Keep track of your decisions in Slack without sharing your channel histories or cluttering your workspaces with unnecessary messages.
We make that simple promise because trust is the foundation of our company and our product. Your decisions are important, and your privacy and data security are our most important priority.
We follow strict principles and privacy policies, going above and beyond to ensure we always meet and typically exceed industry standards for protecting your data.
SOC 2 Type 1
Certified Trust Services Principles
EU/US Privacy Shield
Certified Data Privacy Practices
GDPR
General Data Protection Regulation
Your Decision Security Is Our Top Priority
Infrastructure Security
Hosting & Service Providers: Cloverpop is hosted on Heroku using Amazon Web Services (AWS) cloud infrastructure. You can learn more about Heroku’s security here. You can learn more about Amazon’s security here.
Encryption In Transit & At Rest: All of your Cloverpop data is sent via HTTPS with 256-bit encryption. Cloverpop gets an “A+” rating from Qualys SSL Labs. We encrypt all at-rest data in our production database and all backup versions.
Billing: Cloverpop’s credit card processor, Stripe, is certified to PCI Service Provider Level 1. This is the most stringent level of certification available. You can learn more about Stripe's security here.
Application Security
Authentication: Cloverpop authentication is handled by Slack. You can enable single sign-on (SSO) and 2-factor authentication (2FA) on your Slack account for an added layer of security. You can learn more about Slack’s security here.
Email Verification: For accounts set up with email, we verify that email address belongs to you and store your password in a secure hash according to industry standards.
Permissions: Cloverpop adheres to your Slack workspace content and channel permissions for decision access. In addition, Cloverpop has permission settings within the app for administering user roles and billing management.
Operational Security
Confidentiality & Authentication: Access to customer data is strictly limited to authorized employees whose job functions require it. All Cloverpop employees sign confidentiality agreements. Additionally, 2FA and strong password policies are used to protect access to all cloud services that touch customer data.
Security Policies & Incident Response: Cloverpop has comprehensive security and awareness policies, and documented security response procedures. These policies and procedures are updated as necessary, audited regularly and shared with all employees.
Continuous Improvement: All new product features and internal processes are peer-reviewed and evaluated for their security impact before they are released to production. We continuously monitor and improve our security practices.
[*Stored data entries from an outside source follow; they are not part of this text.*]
theorem endq : Statement (.endq) := by
  intro _ hw
  generalize hx : encode (.endq) = w
  have h (lo len : Nat) : bits w lo len = BitVec.extractLsb' lo len (0x100000#32) := by rw [← hx]; rfl
  have f : bits w 28 4 = 0#4 ∧ bits w 20 8 = 1#8 ∧ bits w 0 20 = 0 := by
    refine ⟨?_, ?_, ?_⟩ <;> simp (disch := decide) only [h, bits_low, bits_high, bits_all] <;> rfl
  obtain ⟨k, c, f0⟩ := f
  refine decode_of_raw ?_ hw
  rw [raw_0 k]
  unfold decodeCtrl
  rw [c]
  show (if bits w 0 20 = 0 then some Instr.endq else none) = _
  rw [f0]
  rfl

theorem trap (x0 : BitVec 16) : Statement (.trap x0) := by
  intro _ hw
  generalize hx : encode (.trap x0) = w
  have h (lo len : Nat) : bits w lo len = BitVec.extractLsb' lo len (0x20#16 ++ x0) := by rw [← hx]; rfl
  have f : bits w 28 4 = 0#4 ∧ bits w 20 8 = 2#8 ∧ bits w 16 4 = 0 ∧ bits w 0 16 = x0 := by
    refine ⟨?_, ?_, ?_, ?_⟩ <;> simp (disch := decide) only [h, bits_low, bits_high, bits_all] <;> rfl
  obtain ⟨k, c, f0, f1⟩ := f
  refine decode_of_raw ?_ hw
  rw [raw_0 k]
  unfold decodeCtrl
  rw [c]
  show (if bits w 16 4 = 0 then some (Instr.trap (bits w 0 16)) else none) = _
  rw [f0, f1]
  rfl

theorem eret : Statement (.eret) := by
  intro _ hw
  generalize hx : encode (.eret) = w
  have h (lo len : Nat) : bits w lo len = BitVec.extractLsb' lo len (0x300000#32) := by rw [← hx]; rfl
  have f : bits w 28 4 = 0#4 ∧ bits w 20 8 = 3#8 ∧ bits w 0 20 = 0 := by
    refine ⟨?_, ?_, ?_⟩ <;> simp (disch := decide) only [h, bits_low, bits_high, bits_all] <;> rfl
  obtain ⟨k, c, f0⟩ := f
  refine decode_of_raw ?_ hw
  rw [raw_0 k]
  unfold decodeCtrl
  rw [c]
  show (if bits w 0 20 = 0 then some Instr.eret else none) = _
  rw [f0]
  rfl

theorem bkpt (x0 : BitVec 16) : Statement (.bkpt x0) := by
  intro _ hw
  generalize hx : encode (.bkpt x0) = w
  have h (lo len : Nat) : bits w lo len = BitVec.extractLsb' lo len (0x40#16 ++ x0) := by rw [← hx]; rfl
  have f : bits w 28 4 = 0#4 ∧ bits w 20 8 = 4#8 ∧ bits w 16 4 = 0 ∧ bits w 0 16 = x0 := by
    refine ⟨?_, ?_, ?_, ?_⟩ <;> simp (disch := decide) only [h, bits_low, bits_high, bits_all] <;> rfl
  obtain ⟨k, c, f0, f1⟩ := f
  refine decode_of_raw ?_ hw
  rw [raw_0 k]
  unfold decodeCtrl
  rw [c]
  show (if bits w 16 4 = 0 then some (Instr.bkpt (bits w 0 16)) else none) = _
  rw [f0, f1]
  rfl

theorem getk (x0 : BitVec 6) (x1 : BitVec 6) : Statement (.getk x0 x1) := by
  intro _ hw
  generalize hx : encode (.getk x0 x1) = w
  have h (lo len : Nat) : bits w lo len = BitVec.extractLsb' lo len (0x5#12 ++ x0 ++ x1 ++ 0x0#8) := by rw [← hx]; rfl
  have f : bits w 28 4 = 0#4 ∧ bits w 20 8 = 5#8 ∧ bits w 0 8 = 0 ∧ bits w 14 6 = x0 ∧ bits w 8 6 = x1 := by
    refine ⟨?_, ?_, ?_, ?_, ?_⟩ <;> simp (disch := decide) only [h, bits_low, bits_high, bits_all] <;> rfl
  obtain ⟨k, c, f0, f1, f2⟩ := f
  refine decode_of_raw ?_ hw
  rw [raw_0 k]
  unfold decodeCtrl
  rw [c]
  show (if bits w 0 8 = 0 then some (Instr.getk (bits w 14 6) (bits w 8 6)) else none) = _
  rw [f0, f1, f2]
  rfl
Continuity and Availability
Backups & Data Recovery: Everything stored on Cloverpop is backed up daily. We have documented recovery procedures to restore from backup within an hour. You may also export your Cloverpop decision content via CSV at any time.
Availability: Cloverpop is a high-availability service that our customers can trust. We have 12-month total uptime of 99.98%, and over 99.99% uptime excluding planned maintenance windows. If incidents do arise, we resolve them as quickly as possible and keep our customers informed on our Cloverpop Community Slack workspace. Cloverpop is hosted in US facilities with automatically scaling hosting infrastructure and established disaster recovery procedures.